Assignment: Return exactly the lines below, starting with the one that has "32 + off, n)]" and going on through the one that has "def packLine (dt".
• • •
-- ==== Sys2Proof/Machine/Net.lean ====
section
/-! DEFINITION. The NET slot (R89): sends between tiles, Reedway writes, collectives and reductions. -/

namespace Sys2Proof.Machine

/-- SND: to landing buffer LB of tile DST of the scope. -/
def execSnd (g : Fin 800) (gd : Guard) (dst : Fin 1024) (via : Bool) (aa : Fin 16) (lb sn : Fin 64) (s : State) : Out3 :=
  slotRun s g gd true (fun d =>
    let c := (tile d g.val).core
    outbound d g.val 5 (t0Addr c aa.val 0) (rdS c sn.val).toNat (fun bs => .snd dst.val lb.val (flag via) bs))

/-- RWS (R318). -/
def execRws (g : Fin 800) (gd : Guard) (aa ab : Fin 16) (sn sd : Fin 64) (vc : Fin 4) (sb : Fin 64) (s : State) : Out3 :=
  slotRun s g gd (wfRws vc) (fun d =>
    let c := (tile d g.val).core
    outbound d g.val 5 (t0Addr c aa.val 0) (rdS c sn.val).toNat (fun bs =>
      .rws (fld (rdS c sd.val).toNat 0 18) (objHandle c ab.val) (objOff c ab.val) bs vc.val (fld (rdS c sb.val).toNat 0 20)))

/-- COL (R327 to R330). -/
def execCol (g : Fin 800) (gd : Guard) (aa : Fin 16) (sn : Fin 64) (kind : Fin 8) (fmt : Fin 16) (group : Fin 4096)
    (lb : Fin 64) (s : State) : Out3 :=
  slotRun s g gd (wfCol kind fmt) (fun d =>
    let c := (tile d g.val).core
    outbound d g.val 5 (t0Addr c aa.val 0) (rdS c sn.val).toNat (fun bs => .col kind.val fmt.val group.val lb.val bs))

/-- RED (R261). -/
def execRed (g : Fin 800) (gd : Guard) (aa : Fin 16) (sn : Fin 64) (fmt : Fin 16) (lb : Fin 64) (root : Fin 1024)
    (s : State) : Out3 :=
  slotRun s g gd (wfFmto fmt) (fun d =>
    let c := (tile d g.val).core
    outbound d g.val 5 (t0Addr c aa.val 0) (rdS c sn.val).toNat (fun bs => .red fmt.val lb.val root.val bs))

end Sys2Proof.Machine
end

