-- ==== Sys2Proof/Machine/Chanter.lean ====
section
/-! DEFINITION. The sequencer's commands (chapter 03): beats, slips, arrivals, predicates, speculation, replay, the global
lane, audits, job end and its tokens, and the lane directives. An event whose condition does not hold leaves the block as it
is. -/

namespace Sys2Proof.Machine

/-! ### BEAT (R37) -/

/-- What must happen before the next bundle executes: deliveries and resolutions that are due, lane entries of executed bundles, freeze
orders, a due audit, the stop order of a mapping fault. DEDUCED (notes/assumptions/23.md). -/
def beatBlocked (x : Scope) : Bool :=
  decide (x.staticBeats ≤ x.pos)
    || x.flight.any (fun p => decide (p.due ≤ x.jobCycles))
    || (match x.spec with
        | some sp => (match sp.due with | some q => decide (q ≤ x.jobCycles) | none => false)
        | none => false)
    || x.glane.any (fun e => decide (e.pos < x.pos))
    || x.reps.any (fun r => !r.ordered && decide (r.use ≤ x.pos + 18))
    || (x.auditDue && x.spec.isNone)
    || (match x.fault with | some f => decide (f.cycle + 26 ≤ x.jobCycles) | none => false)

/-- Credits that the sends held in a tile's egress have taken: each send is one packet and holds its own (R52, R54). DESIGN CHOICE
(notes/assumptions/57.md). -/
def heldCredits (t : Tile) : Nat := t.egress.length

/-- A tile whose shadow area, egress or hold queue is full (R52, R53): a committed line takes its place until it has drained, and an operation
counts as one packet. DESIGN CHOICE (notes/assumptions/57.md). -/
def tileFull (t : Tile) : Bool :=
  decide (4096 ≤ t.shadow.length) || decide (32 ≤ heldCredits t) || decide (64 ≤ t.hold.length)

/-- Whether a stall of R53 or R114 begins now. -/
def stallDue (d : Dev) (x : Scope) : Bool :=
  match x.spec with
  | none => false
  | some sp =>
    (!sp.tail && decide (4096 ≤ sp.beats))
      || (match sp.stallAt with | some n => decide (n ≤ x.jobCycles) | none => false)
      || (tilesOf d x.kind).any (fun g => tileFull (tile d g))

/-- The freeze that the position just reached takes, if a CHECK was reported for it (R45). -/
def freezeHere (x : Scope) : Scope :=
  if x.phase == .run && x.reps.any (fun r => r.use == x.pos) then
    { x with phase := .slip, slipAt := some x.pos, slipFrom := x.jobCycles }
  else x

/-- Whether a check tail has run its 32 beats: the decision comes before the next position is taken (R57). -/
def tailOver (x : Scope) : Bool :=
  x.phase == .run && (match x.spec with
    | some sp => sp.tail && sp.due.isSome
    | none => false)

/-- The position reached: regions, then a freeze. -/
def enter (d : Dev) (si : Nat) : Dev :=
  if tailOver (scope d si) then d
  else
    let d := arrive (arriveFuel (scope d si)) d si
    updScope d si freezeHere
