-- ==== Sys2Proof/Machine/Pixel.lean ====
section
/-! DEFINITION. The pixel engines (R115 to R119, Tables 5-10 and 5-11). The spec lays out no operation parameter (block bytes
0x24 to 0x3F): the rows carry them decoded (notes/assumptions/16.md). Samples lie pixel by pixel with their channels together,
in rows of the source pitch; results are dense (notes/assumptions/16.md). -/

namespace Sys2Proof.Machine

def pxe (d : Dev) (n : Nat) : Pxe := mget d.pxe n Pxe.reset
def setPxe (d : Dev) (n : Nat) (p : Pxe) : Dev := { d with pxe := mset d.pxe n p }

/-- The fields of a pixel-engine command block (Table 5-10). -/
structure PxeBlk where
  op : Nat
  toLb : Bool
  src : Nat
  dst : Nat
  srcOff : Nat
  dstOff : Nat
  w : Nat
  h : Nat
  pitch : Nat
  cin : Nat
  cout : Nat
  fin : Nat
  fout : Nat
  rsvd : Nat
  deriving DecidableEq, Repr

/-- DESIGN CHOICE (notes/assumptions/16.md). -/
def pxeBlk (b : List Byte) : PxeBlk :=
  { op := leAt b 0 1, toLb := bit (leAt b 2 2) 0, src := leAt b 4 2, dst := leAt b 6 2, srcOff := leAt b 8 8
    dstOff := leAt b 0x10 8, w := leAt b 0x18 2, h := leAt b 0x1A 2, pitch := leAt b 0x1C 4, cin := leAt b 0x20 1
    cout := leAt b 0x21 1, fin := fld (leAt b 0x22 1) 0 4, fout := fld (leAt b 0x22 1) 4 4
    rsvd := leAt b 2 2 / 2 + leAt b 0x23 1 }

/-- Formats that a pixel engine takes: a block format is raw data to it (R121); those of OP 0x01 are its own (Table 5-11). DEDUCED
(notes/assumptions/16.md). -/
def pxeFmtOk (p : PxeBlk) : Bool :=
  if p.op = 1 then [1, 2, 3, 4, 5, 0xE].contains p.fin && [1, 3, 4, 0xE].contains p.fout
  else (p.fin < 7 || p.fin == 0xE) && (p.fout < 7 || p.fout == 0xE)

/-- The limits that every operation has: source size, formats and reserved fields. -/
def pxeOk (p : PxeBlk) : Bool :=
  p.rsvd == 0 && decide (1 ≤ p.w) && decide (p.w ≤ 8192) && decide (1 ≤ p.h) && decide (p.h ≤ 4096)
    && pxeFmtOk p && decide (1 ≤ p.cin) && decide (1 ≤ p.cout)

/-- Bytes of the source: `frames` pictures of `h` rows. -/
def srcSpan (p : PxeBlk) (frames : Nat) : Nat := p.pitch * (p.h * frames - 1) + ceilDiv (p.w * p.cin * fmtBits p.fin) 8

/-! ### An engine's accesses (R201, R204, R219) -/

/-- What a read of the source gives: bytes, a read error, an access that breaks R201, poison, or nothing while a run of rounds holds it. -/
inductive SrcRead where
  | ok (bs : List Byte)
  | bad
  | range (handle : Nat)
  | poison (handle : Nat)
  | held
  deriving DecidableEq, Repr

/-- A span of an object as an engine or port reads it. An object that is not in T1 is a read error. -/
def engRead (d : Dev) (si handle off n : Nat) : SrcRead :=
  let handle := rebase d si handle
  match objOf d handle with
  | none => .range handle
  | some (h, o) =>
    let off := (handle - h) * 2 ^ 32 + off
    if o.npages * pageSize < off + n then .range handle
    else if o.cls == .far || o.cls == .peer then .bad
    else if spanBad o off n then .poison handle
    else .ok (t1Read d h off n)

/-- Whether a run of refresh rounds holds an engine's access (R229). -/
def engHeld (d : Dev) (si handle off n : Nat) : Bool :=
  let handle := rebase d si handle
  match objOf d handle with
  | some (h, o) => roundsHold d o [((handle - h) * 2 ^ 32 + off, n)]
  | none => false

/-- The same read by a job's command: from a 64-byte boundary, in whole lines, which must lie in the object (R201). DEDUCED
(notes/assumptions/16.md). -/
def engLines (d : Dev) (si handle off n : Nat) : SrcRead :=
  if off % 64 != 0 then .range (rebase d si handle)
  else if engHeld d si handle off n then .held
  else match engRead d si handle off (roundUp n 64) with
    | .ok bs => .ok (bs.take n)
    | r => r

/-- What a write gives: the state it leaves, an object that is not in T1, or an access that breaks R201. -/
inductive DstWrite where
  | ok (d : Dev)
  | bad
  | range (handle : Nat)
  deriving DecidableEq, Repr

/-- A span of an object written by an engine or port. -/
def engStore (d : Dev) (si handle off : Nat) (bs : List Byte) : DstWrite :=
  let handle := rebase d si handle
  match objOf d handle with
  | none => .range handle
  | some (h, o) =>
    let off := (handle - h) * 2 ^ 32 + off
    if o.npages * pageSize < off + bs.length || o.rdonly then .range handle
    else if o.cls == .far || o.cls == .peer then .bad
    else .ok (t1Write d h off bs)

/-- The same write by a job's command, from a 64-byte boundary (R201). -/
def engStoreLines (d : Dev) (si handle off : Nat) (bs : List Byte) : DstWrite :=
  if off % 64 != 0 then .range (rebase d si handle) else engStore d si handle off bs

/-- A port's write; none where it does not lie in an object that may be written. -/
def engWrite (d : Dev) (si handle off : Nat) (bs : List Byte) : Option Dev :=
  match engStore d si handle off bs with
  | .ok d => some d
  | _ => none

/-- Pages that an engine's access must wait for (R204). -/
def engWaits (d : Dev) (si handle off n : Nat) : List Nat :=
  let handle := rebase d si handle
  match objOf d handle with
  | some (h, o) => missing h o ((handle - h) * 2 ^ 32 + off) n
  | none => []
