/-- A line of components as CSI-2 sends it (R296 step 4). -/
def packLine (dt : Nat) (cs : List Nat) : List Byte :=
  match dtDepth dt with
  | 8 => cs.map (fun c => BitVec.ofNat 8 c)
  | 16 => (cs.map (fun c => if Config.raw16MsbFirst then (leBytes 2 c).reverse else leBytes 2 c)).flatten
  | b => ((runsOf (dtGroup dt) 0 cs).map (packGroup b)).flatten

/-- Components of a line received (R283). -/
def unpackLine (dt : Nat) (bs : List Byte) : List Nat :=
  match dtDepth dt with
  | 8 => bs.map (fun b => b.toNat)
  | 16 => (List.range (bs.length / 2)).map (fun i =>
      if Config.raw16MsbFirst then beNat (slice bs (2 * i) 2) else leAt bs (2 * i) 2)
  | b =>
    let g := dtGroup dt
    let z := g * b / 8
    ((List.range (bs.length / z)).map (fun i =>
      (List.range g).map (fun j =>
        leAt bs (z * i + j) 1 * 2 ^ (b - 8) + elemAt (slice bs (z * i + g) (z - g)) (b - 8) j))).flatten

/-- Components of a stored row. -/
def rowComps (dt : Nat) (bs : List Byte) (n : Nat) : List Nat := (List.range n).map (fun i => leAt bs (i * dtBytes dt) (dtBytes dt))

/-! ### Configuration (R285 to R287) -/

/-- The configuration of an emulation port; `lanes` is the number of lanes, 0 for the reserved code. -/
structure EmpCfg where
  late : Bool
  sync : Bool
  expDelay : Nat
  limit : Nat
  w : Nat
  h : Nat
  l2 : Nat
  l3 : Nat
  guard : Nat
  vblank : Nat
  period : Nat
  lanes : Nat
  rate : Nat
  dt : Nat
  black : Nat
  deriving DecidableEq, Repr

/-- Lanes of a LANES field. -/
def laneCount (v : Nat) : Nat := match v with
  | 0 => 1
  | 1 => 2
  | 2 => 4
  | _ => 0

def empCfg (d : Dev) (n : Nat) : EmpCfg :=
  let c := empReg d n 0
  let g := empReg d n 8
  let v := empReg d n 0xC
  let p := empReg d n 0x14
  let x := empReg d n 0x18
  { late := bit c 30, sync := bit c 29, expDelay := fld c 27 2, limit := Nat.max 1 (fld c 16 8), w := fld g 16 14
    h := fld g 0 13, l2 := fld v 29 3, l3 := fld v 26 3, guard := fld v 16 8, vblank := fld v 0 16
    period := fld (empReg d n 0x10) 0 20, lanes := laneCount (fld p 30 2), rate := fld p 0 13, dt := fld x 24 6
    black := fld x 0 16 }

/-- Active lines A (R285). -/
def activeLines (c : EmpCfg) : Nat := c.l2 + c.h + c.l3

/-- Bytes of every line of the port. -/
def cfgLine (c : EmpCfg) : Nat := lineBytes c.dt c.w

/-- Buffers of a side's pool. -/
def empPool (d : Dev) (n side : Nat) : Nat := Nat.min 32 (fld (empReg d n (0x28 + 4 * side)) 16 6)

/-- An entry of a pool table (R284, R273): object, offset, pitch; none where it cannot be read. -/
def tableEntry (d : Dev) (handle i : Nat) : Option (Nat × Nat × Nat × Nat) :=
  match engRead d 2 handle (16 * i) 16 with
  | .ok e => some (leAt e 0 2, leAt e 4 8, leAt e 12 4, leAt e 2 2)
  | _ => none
• • •
Solution below:
  | some (h, o) => roundsHold d o [((handle - h) * 2 ^ 32 + off, n)]
  | none => false

/-- The same read by a job's command: from a 64-byte boundary, in whole lines, which must lie in the object (R201). DEDUCED
(notes/assumptions/16.md). -/
def engLines (d : Dev) (si handle off n : Nat) : SrcRead :=
  if off % 64 != 0 then .range (rebase d si handle)
  else if engHeld d si handle off n then .held
  else match engRead d si handle off (roundUp n 64) with
    | .ok bs => .ok (bs.take n)
    | r => r

/-- What a write gives: the state it leaves, an object that is not in T1, or an access that breaks R201. -/
inductive DstWrite where
  | ok (d : Dev)
  | bad
  | range (handle : Nat)
  deriving DecidableEq, Repr

/-- A span of an object written by an engine or port. -/
def engStore (d : Dev) (si handle off : Nat) (bs : List Byte) : DstWrite :=
  let handle := rebase d si handle
  match objOf d handle with
  | none => .range handle
  | some (h, o) =>
    let off := (handle - h) * 2 ^ 32 + off
    if o.npages * pageSize < off + bs.length || o.rdonly then .range handle
    else if o.cls == .far || o.cls == .peer then .bad
    else .ok (t1Write d h off bs)

/-- The same write by a job's command, from a 64-byte boundary (R201). -/
def engStoreLines (d : Dev) (si handle off : Nat) (bs : List Byte) : DstWrite :=
  if off % 64 != 0 then .range (rebase d si handle) else engStore d si handle off bs

/-- A port's write; none where it does not lie in an object that may be written. -/
def engWrite (d : Dev) (si handle off : Nat) (bs : List Byte) : Option Dev :=
  match engStore d si handle off bs with
  | .ok d => some d
  | _ => none

/-- Pages that an engine's access must wait for (R204). -/
def engWaits (d : Dev) (si handle off n : Nat) : List Nat :=
  let handle := rebase d si handle
  match objOf d handle with
  | some (h, o) => missing h o ((handle - h) * 2 ^ 32 + off) n
  | none => []
/-- A line of components as CSI-2 sends it (R296 step 4). -/
def packLine (dt : Nat) (cs : List Nat) : List Byte :=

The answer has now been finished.